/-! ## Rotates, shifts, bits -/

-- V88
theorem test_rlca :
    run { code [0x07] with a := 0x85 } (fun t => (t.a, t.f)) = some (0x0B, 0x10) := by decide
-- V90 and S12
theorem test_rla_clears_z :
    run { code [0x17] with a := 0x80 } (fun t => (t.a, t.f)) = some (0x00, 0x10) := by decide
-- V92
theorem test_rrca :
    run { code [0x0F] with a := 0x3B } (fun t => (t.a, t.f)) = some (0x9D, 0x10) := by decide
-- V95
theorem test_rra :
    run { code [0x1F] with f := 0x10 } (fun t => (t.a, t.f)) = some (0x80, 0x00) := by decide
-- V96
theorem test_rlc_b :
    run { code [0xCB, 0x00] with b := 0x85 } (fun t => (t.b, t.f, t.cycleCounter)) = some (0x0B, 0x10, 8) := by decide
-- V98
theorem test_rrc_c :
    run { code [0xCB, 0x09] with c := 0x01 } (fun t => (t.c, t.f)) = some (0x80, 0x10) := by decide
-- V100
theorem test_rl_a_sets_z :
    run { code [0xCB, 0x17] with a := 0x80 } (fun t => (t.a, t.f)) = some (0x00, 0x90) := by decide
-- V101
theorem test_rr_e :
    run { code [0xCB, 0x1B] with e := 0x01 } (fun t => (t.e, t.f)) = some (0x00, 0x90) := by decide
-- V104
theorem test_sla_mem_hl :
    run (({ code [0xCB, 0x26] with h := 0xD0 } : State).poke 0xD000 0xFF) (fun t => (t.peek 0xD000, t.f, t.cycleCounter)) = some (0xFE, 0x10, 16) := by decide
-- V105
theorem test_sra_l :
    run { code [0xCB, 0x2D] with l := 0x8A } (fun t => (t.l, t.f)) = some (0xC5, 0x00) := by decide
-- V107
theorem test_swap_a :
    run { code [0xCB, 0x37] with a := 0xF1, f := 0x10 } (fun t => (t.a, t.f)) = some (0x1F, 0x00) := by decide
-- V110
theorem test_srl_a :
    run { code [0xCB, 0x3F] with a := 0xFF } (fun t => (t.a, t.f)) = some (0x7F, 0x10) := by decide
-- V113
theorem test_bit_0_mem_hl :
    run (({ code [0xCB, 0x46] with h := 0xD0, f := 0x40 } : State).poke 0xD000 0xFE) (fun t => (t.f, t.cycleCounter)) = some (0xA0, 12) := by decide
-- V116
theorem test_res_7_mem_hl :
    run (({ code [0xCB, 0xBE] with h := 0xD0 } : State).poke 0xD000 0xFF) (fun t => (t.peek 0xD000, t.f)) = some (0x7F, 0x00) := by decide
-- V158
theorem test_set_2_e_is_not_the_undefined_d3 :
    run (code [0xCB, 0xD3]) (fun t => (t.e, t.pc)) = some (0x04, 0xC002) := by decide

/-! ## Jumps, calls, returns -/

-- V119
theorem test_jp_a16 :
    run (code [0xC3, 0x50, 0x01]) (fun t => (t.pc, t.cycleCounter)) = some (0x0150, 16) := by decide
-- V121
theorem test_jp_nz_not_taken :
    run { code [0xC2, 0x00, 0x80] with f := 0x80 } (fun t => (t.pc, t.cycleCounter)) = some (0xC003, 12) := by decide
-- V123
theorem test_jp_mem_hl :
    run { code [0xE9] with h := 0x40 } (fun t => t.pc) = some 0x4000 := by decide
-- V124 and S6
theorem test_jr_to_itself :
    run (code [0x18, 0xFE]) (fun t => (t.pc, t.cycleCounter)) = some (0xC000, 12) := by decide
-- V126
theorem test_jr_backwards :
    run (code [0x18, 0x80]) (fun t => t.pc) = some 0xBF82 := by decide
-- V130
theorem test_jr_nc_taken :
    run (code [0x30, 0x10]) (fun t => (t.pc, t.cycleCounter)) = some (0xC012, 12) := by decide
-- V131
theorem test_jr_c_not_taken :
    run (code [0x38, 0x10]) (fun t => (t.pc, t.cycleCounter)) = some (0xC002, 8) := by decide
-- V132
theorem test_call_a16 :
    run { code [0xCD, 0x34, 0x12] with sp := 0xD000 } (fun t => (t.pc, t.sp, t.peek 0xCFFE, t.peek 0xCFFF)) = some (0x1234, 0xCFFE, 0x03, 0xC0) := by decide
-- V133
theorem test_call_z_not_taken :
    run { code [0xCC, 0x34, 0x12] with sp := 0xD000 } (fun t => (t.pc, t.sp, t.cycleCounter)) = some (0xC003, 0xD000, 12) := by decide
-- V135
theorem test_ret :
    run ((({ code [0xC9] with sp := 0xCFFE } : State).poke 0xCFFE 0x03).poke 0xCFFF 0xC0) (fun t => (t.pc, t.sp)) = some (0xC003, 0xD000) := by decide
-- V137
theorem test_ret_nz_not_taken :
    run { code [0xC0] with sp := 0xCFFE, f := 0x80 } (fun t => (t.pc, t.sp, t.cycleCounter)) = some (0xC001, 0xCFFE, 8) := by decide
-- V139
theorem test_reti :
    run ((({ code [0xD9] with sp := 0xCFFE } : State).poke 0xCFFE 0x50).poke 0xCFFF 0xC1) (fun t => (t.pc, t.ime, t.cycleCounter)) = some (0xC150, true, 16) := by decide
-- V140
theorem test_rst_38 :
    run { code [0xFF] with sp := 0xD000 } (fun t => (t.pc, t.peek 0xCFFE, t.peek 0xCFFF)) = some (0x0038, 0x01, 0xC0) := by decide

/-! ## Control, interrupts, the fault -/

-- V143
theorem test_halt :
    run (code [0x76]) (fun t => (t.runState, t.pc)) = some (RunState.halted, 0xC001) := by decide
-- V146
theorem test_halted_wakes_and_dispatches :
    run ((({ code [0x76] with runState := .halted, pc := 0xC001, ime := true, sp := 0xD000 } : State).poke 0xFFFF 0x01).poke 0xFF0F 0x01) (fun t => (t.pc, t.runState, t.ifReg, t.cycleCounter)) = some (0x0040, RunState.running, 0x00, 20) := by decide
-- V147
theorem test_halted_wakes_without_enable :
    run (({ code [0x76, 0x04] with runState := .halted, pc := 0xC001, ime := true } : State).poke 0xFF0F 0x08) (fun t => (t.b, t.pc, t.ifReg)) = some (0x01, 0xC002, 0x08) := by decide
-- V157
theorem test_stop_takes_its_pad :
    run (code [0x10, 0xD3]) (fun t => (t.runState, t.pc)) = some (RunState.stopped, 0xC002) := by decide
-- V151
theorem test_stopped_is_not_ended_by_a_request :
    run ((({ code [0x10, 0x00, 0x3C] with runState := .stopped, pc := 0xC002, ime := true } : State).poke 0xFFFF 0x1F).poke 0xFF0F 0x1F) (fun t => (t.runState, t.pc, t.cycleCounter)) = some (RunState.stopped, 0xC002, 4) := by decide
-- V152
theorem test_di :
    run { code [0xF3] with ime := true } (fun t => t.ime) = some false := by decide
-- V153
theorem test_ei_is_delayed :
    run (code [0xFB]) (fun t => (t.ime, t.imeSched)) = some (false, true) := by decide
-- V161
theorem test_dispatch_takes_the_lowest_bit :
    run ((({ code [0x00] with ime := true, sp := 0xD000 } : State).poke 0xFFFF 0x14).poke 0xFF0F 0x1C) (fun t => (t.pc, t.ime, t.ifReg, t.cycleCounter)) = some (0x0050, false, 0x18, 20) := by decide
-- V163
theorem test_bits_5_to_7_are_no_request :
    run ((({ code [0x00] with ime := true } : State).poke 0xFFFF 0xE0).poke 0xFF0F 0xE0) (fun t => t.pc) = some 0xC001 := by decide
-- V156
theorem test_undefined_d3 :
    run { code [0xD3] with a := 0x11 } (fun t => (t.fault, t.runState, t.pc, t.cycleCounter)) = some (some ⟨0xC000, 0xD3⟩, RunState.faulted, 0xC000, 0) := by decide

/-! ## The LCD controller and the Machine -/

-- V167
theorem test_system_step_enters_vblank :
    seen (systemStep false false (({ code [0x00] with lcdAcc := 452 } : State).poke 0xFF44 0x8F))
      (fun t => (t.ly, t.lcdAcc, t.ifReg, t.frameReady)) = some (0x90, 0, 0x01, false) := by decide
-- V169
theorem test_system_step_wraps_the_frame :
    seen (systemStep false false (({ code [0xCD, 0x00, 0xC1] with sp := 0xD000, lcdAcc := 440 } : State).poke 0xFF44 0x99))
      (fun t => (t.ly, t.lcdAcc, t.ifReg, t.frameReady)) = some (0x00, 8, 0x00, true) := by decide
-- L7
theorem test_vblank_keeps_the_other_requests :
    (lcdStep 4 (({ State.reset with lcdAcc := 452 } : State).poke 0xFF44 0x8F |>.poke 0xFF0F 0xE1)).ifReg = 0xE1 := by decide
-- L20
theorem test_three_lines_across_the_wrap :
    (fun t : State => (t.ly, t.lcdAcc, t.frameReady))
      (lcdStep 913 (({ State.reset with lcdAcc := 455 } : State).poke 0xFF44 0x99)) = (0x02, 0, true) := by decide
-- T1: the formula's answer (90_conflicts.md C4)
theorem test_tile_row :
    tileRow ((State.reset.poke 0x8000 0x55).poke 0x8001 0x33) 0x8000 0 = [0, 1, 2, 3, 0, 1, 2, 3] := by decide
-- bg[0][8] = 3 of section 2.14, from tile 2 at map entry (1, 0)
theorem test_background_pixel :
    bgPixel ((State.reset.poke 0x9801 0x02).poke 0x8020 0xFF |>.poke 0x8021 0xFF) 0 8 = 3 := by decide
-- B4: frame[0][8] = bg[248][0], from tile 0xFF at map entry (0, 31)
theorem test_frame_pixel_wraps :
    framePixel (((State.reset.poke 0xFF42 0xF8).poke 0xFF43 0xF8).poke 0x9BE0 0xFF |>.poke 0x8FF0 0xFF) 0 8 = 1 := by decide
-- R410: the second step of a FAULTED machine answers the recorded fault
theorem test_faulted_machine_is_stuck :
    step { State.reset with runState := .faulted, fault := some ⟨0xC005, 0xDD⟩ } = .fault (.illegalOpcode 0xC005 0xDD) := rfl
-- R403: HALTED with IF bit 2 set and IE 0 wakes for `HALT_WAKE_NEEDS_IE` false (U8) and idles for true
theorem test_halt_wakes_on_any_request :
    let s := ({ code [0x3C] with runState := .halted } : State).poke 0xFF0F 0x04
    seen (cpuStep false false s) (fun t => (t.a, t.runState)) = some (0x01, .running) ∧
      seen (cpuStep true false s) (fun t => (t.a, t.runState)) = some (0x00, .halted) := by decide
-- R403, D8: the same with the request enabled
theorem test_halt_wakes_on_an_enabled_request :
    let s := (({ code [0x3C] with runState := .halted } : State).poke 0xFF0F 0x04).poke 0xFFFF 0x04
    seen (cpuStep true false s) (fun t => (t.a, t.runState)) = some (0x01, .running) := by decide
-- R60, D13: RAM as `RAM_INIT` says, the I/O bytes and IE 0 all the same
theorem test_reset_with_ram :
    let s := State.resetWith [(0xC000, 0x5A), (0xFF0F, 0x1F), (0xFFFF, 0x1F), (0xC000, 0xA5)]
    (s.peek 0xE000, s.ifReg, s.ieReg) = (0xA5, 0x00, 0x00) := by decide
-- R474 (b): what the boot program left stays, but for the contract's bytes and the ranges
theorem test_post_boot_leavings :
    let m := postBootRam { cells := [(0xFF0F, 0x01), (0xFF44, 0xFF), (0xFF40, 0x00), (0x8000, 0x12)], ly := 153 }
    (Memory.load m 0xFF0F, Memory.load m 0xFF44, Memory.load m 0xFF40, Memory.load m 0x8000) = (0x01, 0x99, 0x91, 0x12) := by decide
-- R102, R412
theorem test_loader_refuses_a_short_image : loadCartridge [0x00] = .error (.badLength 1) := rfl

• [Problem statement]:
Copy out exactly the lines from the one containing "-- R474 (b): what" through the last line above, keeping both end lines.

• [Finished task]:
-- R474 (b): what the boot program left stays, but for the contract's bytes and the ranges
theorem test_post_boot_leavings :
    let m := postBootRam { cells := [(0xFF0F, 0x01), (0xFF44, 0xFF), (0xFF40, 0x00), (0x8000, 0x12)], ly := 153 }
    (Memory.load m 0xFF0F, Memory.load m 0xFF44, Memory.load m 0xFF40, Memory.load m 0x8000) = (0x01, 0x99, 0x91, 0x12) := by decide
-- R102, R412
theorem test_loader_refuses_a_short_image : loadCartridge [0x00] = .error (.badLength 1) := rfl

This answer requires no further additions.